For your case however, the full OPE will be a bit more hairy since you have a mixing of the left and right (moving) sectors $\partial$ and $\overline{\partial}$, but the method I listed above still holds. The nice part is that since the two sectors do not talk to each other, you are free to the move the product of fields around with no worry of picking up an extra factor due to normal ordering (I think).
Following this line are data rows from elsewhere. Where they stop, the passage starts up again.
/-- A loop whose third half-interval does not end in time, then DONE. -/
def lateRun : AttemptRun := attemptRun (evenRuns.take 2 ++ [badRun]) [calm 0]

/-- The block about to take the steps of an attempt. -/
def attemptStart (r : AttemptRun) : State := { base with lastTs := 1000, script := r.script ++ [] }

/-- A command whose rate check comes one microsecond too early. -/
def rejectedStart : State :=
  { base with lastTs := 1000, script := [.tick command, .tick (calm 2000999), .tick (calm 0)] ++ [] }

theorem inv_poll_ends : Inv (standing .poll 31 0 28 .low) := by constructor <;> decide
theorem inv_poll_late : Inv (standing .poll 0xFD 3260 3351 .low) := by constructor <;> decide
theorem inv_wake : Inv (standing .wake 0 1234 3234 .high) := by constructor <;> decide
theorem inv_idle : Inv (commanded .idle 21) := by constructor <;> decide
theorem inv_checking_early : Inv (checking 6999999) := by constructor <;> decide
theorem inv_checking_late : Inv (checking 7000000) := by constructor <;> decide
theorem inv_validating_right : Inv (validating 0x025C 0x0105 0x0064) := by constructor <;> decide
theorem inv_validating_wrong : Inv (validating 0x025C 0x0105 0x0065) := by constructor <;> decide
theorem inv_framed : Inv (framed 0xFD) := by constructor <;> decide
theorem inv_twoPolls : Inv twoPolls := by constructor <;> decide
theorem inv_sevenSteps : Inv sevenSteps := by constructor <;> decide
theorem inv_fullRun : Inv (attemptStart fullRun) := by constructor <;> decide
theorem inv_lateRun : Inv (attemptStart lateRun) := by constructor <;> decide
theorem inv_rejectedStart : Inv rejectedStart := by constructor <;> decide

/-- A step that answers a next state. -/
theorem answers {s : State} (h : (after s (fun t => t)).isSome = true) : ∃ t, step s = .next t := by
  unfold after at h
  split at h
  · exact ⟨_, ‹_›⟩
  · cases h
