-- ==== Sys2Proof/Config.lean ====
section
/-! DEFINITION. The parameters of 00_scope.md R6 as a configuration record, and the two parameters the spec
gives no default. The numbers themselves stand in Machine/Constants.lean. -/

namespace Sys2Proof

/-- The eleven constants that the source does not give (00_scope.md R6, rows of general knowledge;
93_implementation_defined.md G1 to G5). A claim that rests on a value names it. -/
structure Codes where
  functionSet  : Byte
  fnBus8       : Byte
  fn2Line      : Byte
  fn5x10       : Byte
  ctlDisplayOn : Byte
  ctlCursorOn  : Byte
  ctlBlinkOn   : Byte
  entLeft      : Byte
  entShiftInc  : Byte
  moveRight    : Byte
  moveLeft     : Byte
  deriving DecidableEq, Repr

/-- What an instance of the block fixes for its life (00_scope.md R6, 10_state.md R27, 60_exceptions.md R168). -/
structure Config where
  /-- `HAS_SELECT`: a chip-select line is wired. -/
  hasSelect     : Bool
  /-- `T_SETTLE_US`, microseconds; at least 2000. -/
  settleUs      : Nat
  /-- `CYCLES_PER_STEP`; at least 1. -/
  cyclesPerStep : Nat
  /-- `f_clk`, the frequency of `clk` in hertz (60_exceptions.md R168). -/
  clkHz         : Nat
  codes         : Codes
  deriving DecidableEq, Repr

/-- `HAS_SELECT` of the instance that `State.reset` describes: the spec leaves it to the instantiator
(00_scope.md R6), so no value is known. DESIGN CHOICE, safe: notes/assumptions/1.md. -/
opaque Config.instantiatedSelect : Bool

/-- `f_clk` of the instance that `State.reset` describes, not given by the spec.
DESIGN CHOICE, safe: notes/assumptions/1.md. -/
opaque Config.instantiatedClkHz : Nat

end Sys2Proof
end

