-- ==== Sys2Proof/Laws/Ops.lean ====
section
/-! SUPPORT. What the shared operations do: running statements, the primitives, and a whole operation. -/

namespace Sys2Proof.Machine

/-! ### Running statements -/

@[simp] theorem State.perform_nil (s : State) : s.perform [] = s := rfl

@[simp] theorem State.perform_cons (s : State) (m : Micro) (l : List Micro) :
    s.perform (m :: l) = (s.micro m).perform l := rfl

theorem State.perform_append (s : State) (a b : List Micro) : s.perform (a ++ b) = (s.perform a).perform b := by
  induction a generalizing s with
  | nil => rfl
  | cons m a ih => exact ih _

@[simp] theorem eventsOf_append (a b : List Micro) : eventsOf (a ++ b) = eventsOf a ++ eventsOf b := by
  induction a with
  | nil => rfl
  | cons m a ih => cases m <;> simp [eventsOf, ih]

@[simp] theorem State.perform_trace (s : State) (l : List Micro) :
    (s.perform l).trace = s.trace ++ eventsOf l := by
  induction l generalizing s with
  | nil => simp [eventsOf]
  | cons m l ih => cases m <;> simp [ih, eventsOf]

@[simp] theorem State.perform_cfg (s : State) (l : List Micro) : (s.perform l).cfg = s.cfg := by
  induction l generalizing s with
  | nil => rfl
  | cons m l ih => simp [ih]

@[simp] theorem State.perform_seq (s : State) (l : List Micro) : (s.perform l).seq = s.seq := by
  induction l generalizing s with
  | nil => rfl
  | cons m l ih => simp [ih]

@[simp] theorem State.perform_host (s : State) (l : List Micro) : (s.perform l).host = s.host := by
  induction l generalizing s with
  | nil => rfl
  | cons m l ih => simp [ih]

@[simp] theorem State.perform_inner (s : State) (l : List Micro) : (s.perform l).inner = s.inner := by
  induction l generalizing s with
  | nil => rfl
  | cons m l ih => simp [ih]

/-- Statements do not read the sequencer, so a change of it commutes with them. -/
theorem State.perform_with_seq (s : State) (q : Option Busy) (l : List Micro) :
    { s with seq := q }.perform l = { s.perform l with seq := q } := by
  induction l generalizing s with
  | nil => rfl
  | cons m l ih =>
    have h : { s with seq := q }.micro m = { s.micro m with seq := q } := by
      cases m with
      | write r v => cases r <;> rfl
      | emit e =>
        cases e with
        | wait n => rfl
        | pin p l => cases p <;> rfl
    rw [State.perform_cons, h, ih, State.perform_cons]

/-- Statements do not read the host's coming acts, so a change of them commutes with them. -/
theorem State.perform_with_host (s : State) (a : List HostAct) (l : List Micro) :
    { s with host := a }.perform l = { s.perform l with host := a } := by
  induction l generalizing s with
  | nil => rfl
  | cons m l ih =>
    have h : { s with host := a }.micro m = { s.micro m with host := a } := by
      cases m with
      | write r v => cases r <;> rfl
      | emit e =>
        cases e with
        | wait n => rfl
        | pin p l => cases p <;> rfl
    rw [State.perform_cons, h, ih, State.perform_cons]

/-- Statements do not read the request at an inner component, so a change of them commutes with them. -/
theorem State.perform_with_inner (s : State) (a : Option Inner) (l : List Micro) :
    { s with inner := a }.perform l = { s.perform l with inner := a } := by
  induction l generalizing s with
  | nil => rfl
  | cons m l ih =>
    have h : { s with inner := a }.micro m = { s.micro m with inner := a } := by
      cases m with
      | write r v => cases r <;> rfl
      | emit e =>
        cases e with
        | wait n => rfl
        | pin p l => cases p <;> rfl
    rw [State.perform_cons, h, ih, State.perform_cons]

/-! ### A whole operation -/

/-- An operation answers a next state exactly when it has a program, and the state is the program run. -/
theorem runProgram_next_iff {p : Except Refusal (List Micro)} {s t : State} :
    runProgram p s = .next t ↔ ∃ l, p = .ok l ∧ t = s.perform l := by
  cases p <;> simp [runProgram, eq_comm]

/-- An operation is refused exactly when it has no program. -/
theorem runProgram_refused_iff {p : Except Refusal (List Micro)} {s : State} {r : Refusal} :
    runProgram p s = .refused r ↔ p = .error r := by
  cases p <;> simp [runProgram]

/-- The meaning of an instruction is its program, run whole. -/
theorem exec_eq_runProgram (i : Instr) (s : State) : exec i s = runProgram (program i s) s := by
  cases i <;> rfl

/-- An instruction answers a next state exactly when it has a program, and the state is the program run. -/
theorem exec_next_iff {i : Instr} {s t : State} :
    exec i s = .next t ↔ ∃ l, program i s = .ok l ∧ t = s.perform l := by
  rw [exec_eq_runProgram, runProgram_next_iff]

/-! ### The primitives -/

/-- `SEND(b)` from any state (40_bit_serializer.md R90). -/
theorem perform_sendMicros (s : State) (b : Byte) :
    s.perform (sendMicros b) =
      { s with sck := true, sda := b.getLsbD 0, trace := s.trace ++ eventsOf (sendMicros b) } := by
  simp [sendMicros, bitMicros, drive, State.emit, State.setPin, eventsOf]

/-- The events of `SEND(b)` are those 40_bit_serializer.md R90 lists. -/
theorem eventsOf_sendMicros (b : Byte) : eventsOf (sendMicros b) = sendEvents b := rfl

/-- The events of a frame are those 41_frame_transmitter.md R100 lists. -/
theorem eventsOf_frameMicros (c : Config) (m p : Byte) :
    eventsOf (frameMicros c m p) = frameEventList c m p := by
  cases h : c.hasSelect <;>
    simp [frameMicros, frameEventList, selectMicros, h, drive, eventsOf, eventsOf_sendMicros]

/-- A frame from any state (41_frame_transmitter.md R100). -/
theorem perform_frameMicros (s : State) (m p : Byte) :
    s.perform (frameMicros s.cfg m p) = s.sent (p.getLsbD 0) (eventsOf (frameMicros s.cfg m p)) := by
  cases h : s.cfg.hasSelect <;>
    simp [frameMicros, selectMicros, h, State.perform_append, perform_sendMicros, drive, State.emit,
      State.setPin, State.sent, eventsOf]

/-- A frame has 52 events with a select line and 50 without (41_frame_transmitter.md R100). -/
theorem length_frameMicros (c : Config) (m p : Byte) :
    (eventsOf (frameMicros c m p)).length = frameEvents c := by
  cases h : c.hasSelect <;>
    simp [frameMicros, selectMicros, h, sendMicros, bitMicros, drive, eventsOf, frameEvents]

end Sys2Proof.Machine
end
So, lets try to apply this to your scenario by looking at the first term of your EMT, $T_{z\overline{z}}\supset \frac{1}{2}\partial\phi\overline{\partial}\phi$. If $X = \partial\phi(w_1)\partial\phi(w_2)$ then we have to compute an OPE at 3 different locations. But lets think for a second, consider a very general expectation value \begin{equation} \langle :X^\nu \partial^k X^\mu(z_2,\overline{z}_2)\mathcal{O}_1(w_1)\cdots:\rangle = f_k(|w_i-z_2|,|w_i-w_j|) \end{equation} where $\cdots$ are insertions of some operators. The functional $f_k$ can be constrained due to the conformal invariance of the system namely $z\rightarrow \lambda z$ implying the operators transform as $\mathcal{O}\rightarrow \lambda^{-h}\mathcal{O}$ for conformal weight $h$ (and similar for $\tilde{h}$). Then the functional is \begin{equation} f_k\propto \prod_{i,j\neq i}|w_i - z_2|^{-(k+h_i)}|w_i - w_j|^{-(h_i-h_j)}g_k(w_i,z_2) \end{equation} where $g$ is some conformally invariant function and $k$ is the scaling dimension. We can then specialize to 3 operators at 3-different points, so $z_2,w_1,w_2$ (in my weird coordinates) from which you can see you will get 2 parts summed together that is the product of the 3-fields/operators present. So, going back to the first part of your EMT, I would expect it to behave as

\begin{align} \frac{1}{2}\partial\phi\overline{\partial}\phi\partial(z)\partial\phi(w_1)\partial\phi(w_2) & = \frac{1}{2}:\partial\phi\overline{\partial}\phi:(z)\partial\phi(w_1)\partial\phi(w_2)\\ & = \frac{\overline{\partial}\phi}{2}\left(\left[\partial\phi(z)\partial\phi(w_1)\right]\partial\phi(w_2) + \left[\partial\phi(z)\partial\phi(w_2)\right]\partial\phi(w_1)\right) \end{align} which from here you can plug in 2-derivatives of $-\frac{1}{2}\eta^{\mu\nu}\ln|z-w_i|$ (might have to re-introduce indices) where the first term will have $\partial_z\partial_{w_1}$ on it and the second term will have $\partial_z\partial_{w_2}$ on it. Notice that if you let $w_1 = w_2\rightarrow w$ then you get twice the answer. The answer to the above will then appear as \begin{equation} \frac{1}{2}\partial\phi\overline{\partial}\phi\partial(z)\partial\phi(w)\partial\phi(w)\sim \overline{\partial}\phi\left(\frac{1}{z-w}\partial\phi\partial\phi(w) + \frac{1}{|z-w|^2}\partial(\partial\phi\partial\phi(w))\right) \end{equation} You might be able to simplify this further using the equations of motion, which I think in your case is $\partial\overline{\partial}\phi = 0$. From here I hope you are able to prove your specific case of the War identity (and this has not just been me rambling). Cheers. (For reference: chapter 2 of Polchinski's string theory, volume 1).